- **THE PROBLEM**
In the data that follows, find the line with "let s := (List.range 30).foldl"; transcribe it, every later line up to the one with "if s.domPowered d", and that line as well, exactly and with no others.

════════

/-- A quadrant or a core half comes on: it runs at `f` MHz until its first interval is over, and the AVS rail of its die, 0 to 3 tensor or
4 host, has at least the table's voltage for it (R484). -/
def State.comesOn (s : State) (d die f : Nat) : State :=
  let s : State := { s with gov := { s.gov with newOn := s.gov.newOn.filter (fun x => decide (x ≠ d)) ++ [d] } }
  let rail := railSet (if die = 4 then 10 else 11 + die)
  match s.tableMv die f with
  | some mv => s.wr rail (max mv (s.rd rail))
  | none => s

/-- What a domain is when it comes on: shelves zeroed, tiles held, every register at reset (R75), whatever has been written since it
went off; the seams of a die trained again; cores at their reset. -/
def State.domainOn (s : State) (d : Nat) : State :=
  let s := s.wr (domState d) (if s.on (domClkStop d) then 3 else 2)
  let s := s.bump (domSwitches d)
  if d < 16 then
    let s := s.clearCrates fun c => decide (quadOfCrate c = d)
    let s : State := { s with shelf := s.shelf.filter fun c => decide (quadOfCrate (c.1 / 0x40000 / 64) ≠ d) }
    let s := (List.range 24).foldl (fun s i =>
      let c := 96 * (d / 4) + 12 * (4 * (d % 4 / 2) + i / 6) + 6 * (d % 2) + i % 6
      let s := { s with gov := { s.gov with kSet := putMap 16 s.gov.kSet c 16 } }
      let s := s.syncLimit c
      if s.on govLowest then s.lowerCrate c else s) s
    (s.comesOn d (d / 4) 700).condChange
  else if d = 20 ∨ d = 21 then
    let s : State := { s with gov := { s.gov with coreSet := s.gov.coreSet.filter fun q => decide (q.1 / 48 ≠ d - 20) } }
    (List.range 48).foldl (fun s i =>
      let c := 48 * (d - 20) + i
      let s := s.wr (coreState c) (if s.offline 11 (c / 8) then 2 else 0)
      let s := s.wr (coreMhz c) 2400
      if s.on govLowest then s.lowerCore c else s) (s.comesOn d 4 2400)
  else if 16 ≤ d ∧ d < 20 ∧ s.pins.devReady then (s.dieTrains (d - 16)).releaseSync
  else s

/-! Holds (R448, R481, R569) and start-up stops (R528). -/

/-- Does a start run: PKG_RESET_N released, t0 reached, and neither ready nor stopped (R521)? -/
def State.starting (s : State) : Bool := s.pins.resetReleased && s.t0.isSome && !s.pins.devReady && !s.on pklStopped

/-- Stops every fast clock, powers off every switched domain and deasserts DEV_READY (R569). -/
def State.holdFast (s : State) : State :=
  if s.fastStopped then s
  else
    let s := s.setDevReady false
    let s := (List.range 30).foldl State.domDead s
    { s with domQ := [], fastStopped := true, slices := [] }

/-- Powers a domain on at once, for the device's own sequences. -/
def State.domUp (s : State) (d : Nat) : State :=
  if s.domPowered d then s else (s.wr (domBit d) 1).domainOn d

/-- The start stops for a reason of Table 19.2: the reason and the stage go to the fatal area and to PKL.STAT; only I/O logic and the
host-port PHY stay on, and for a wrong supply or pilot light nothing does (R528). -/
def State.stopStart (s : State) (reason : Nat) : State :=
  let stage := s.rd pklStage
  let d := s.draw
  let rec0 : FRec := ⟨d.1 % 65536, 2, b2n (s.on pwrOnInternal), 0, 0, s.plt, detailOf [(1, reason), (1, stage)]⟩
  let s := d.2.commitFatal (recBytes rec0 s.seqCtr 0 0)
  let s := ((s.wr pklStopped 1).wr pklReason reason)
  if reason ≤ 2 then s.holdFast
  else
    let s := s.setDevReady false
    let s := ((List.range 30).filter fun i => !(decide (i ∈ [25, 26, 27]))).foldl State.domDead s
    let s : State := { s with domQ := [], slices := [] }
    let s := ((s.domUp 25).domUp 26).domUp 27
    -- without an accepted list the ports train with default roles
    if stage < 4 ∨ reason = 4 then
      [0, 1].foldl (fun s p => s.wr ⟨hp p 4, 0, 3⟩ 0) (s.wr pklDefaults 1)
    else s

/-- A fatal event that stops the fast domains, which during a start is a stop for the reason given, if Table 19.2 has one. -/
def State.stopFor (s : State) (reason : Option Nat) : State :=
  match reason with
  | some r => if s.starting then s.stopStart r else s.holdFast
  | none => s.holdFast

/-! Power requests (R444, R445). -/

/-- The rail of a switched domain, numbered as PWR.RAIL (Table 16.2); quadrants count on VDD_Tk. -/
def domRail (d : Nat) : Nat :=
  if d < 16 then 11 + d / 4 else if d < 20 then 11 + (d - 16) else if d < 23 then 10 else if d < 25 then 5 else if d = 27 then 6 else 9

/-- Is a domain off, going off or asked to go off? -/
def State.domGone (s : State) (d : Nat) : Bool :=
  decide (s.rd (domState d) = 0) || decide (s.rd (domState d) = 4) || !s.on (domBit d)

════════

- **ANSWER BOX**
    let s := (List.range 30).foldl State.domDead s
    { s with domQ := [], fastStopped := true, slices := [] }

/-- Powers a domain on at once, for the device's own sequences. -/
def State.domUp (s : State) (d : Nat) : State :=
  if s.domPowered d then s else (s.wr (domBit d) 1).domainOn d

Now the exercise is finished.